━━━ Task material
/-- Two reads of which the second of a clockless report has a time; load records with presence 2, and absent with a time. -/
theorem test_hyp_UnfitContentIsRejected :
    ([1#8] : List Byte) ≠ [] ∧ ([] : List Byte).length ≠ 2 + 8 * u8 0 [] ∧ (16#8 : Byte) ≠ 0#8 ∧ 16 ≤ (16#8 : Byte).toNat ∧
    leNat [1#8] ≠ 0 ∧
    (let pl : List Byte := [2#8, 1#8] ++ List.replicate 12 0#8 ++ [1#8, 0#8, 0#8, 0#8]
     1 < u8 0 pl ∧ u8 1 pl % 2 = 1 ∧ u32 (8 * 1 + 6) pl ≠ 0 ∧ pl.length = 2 + 8 * u8 0 pl ∧ Layout.report pl = none) ∧
    (let pl : List Byte := [1#8, 0#8, 5#8, 0#8, 0#8, 0#8, 0#8, 2#8, 0#8, 0#8, 0#8, 0#8, 0#8, 0#8]
     0 < u8 0 pl ∧ u8 (12 * 0 + 7) pl ≠ 0 ∧ u8 (12 * 0 + 7) pl ≠ 1 ∧ Layout.runnerLoad pl = none) ∧
    (let pl : List Byte := [1#8, 0#8, 5#8, 0#8, 0#8, 0#8, 0#8, 0#8, 0#8, 0#8, 1#8, 0#8, 0#8, 0#8]
     0 < u8 0 pl ∧ u8 (12 * 0 + 7) pl = 0 ∧ u32 (12 * 0 + 10) pl ≠ 0 ∧ Layout.runnerLoad pl = none) := by decide

/-! ### Hypotheses: what every step keeps. `race` and the states of a step from it meet the invariants. -/

theorem test_hyp_PortsStayInBounds : race.PortsOk := by decide +kernel
theorem test_hyp_StoresStayInBounds : race.StoresOk := by decide +kernel
theorem test_hyp_FaultUnitStaysConsistent : race.faults.Ok := by
  refine ⟨by decide +kernel, by decide +kernel, ?_⟩
  rintro r hr
  have e : race.faults.record = some ⟨.setup, 0, 0⟩ := rfl
  rw [e] at hr
  cases hr
  decide +kernel
theorem test_hyp_ClockStaysConsistent : race.ClockOk := by decide +kernel
theorem test_hyp_SettingsStayInRange : race.SettingsOk := by decide +kernel
theorem test_hyp_NothingWaitsBeforeTheGun : State.reset.QuietBeforeGun ∧ State.reset.clock.epoch = none ∧ race.QuietBeforeGun := by
  decide +kernel

theorem test_hyp_TimeNeverGoesBack : ∀ a b rest, { race with pending := [.syncMark] }.pending ≠ .coldReset a b :: rest := by
  intro a b rest h
  cases h

theorem test_hyp_steps : step { race with pending := [.syncMark] } = .next (mark .sync race) := rfl

end Sys2Proof.Tests
end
━━━━━━
» **What to work on**:
From the records above, retype only the lines starting at the line that contains "refine ⟨by decide" and ending at the line that contains "theorem test_hyp_SettingsStayInRange : race.SettingsOk", both included.

» **Solution to this problem**:
  refine ⟨by decide +kernel, by decide +kernel, ?_⟩
  rintro r hr
  have e : race.faults.record = some ⟨.setup, 0, 0⟩ := rfl
  rw [e] at hr
  cases hr
  decide +kernel
theorem test_hyp_ClockStaysConsistent : race.ClockOk := by decide +kernel
theorem test_hyp_SettingsStayInRange : race.SettingsOk := by decide +kernel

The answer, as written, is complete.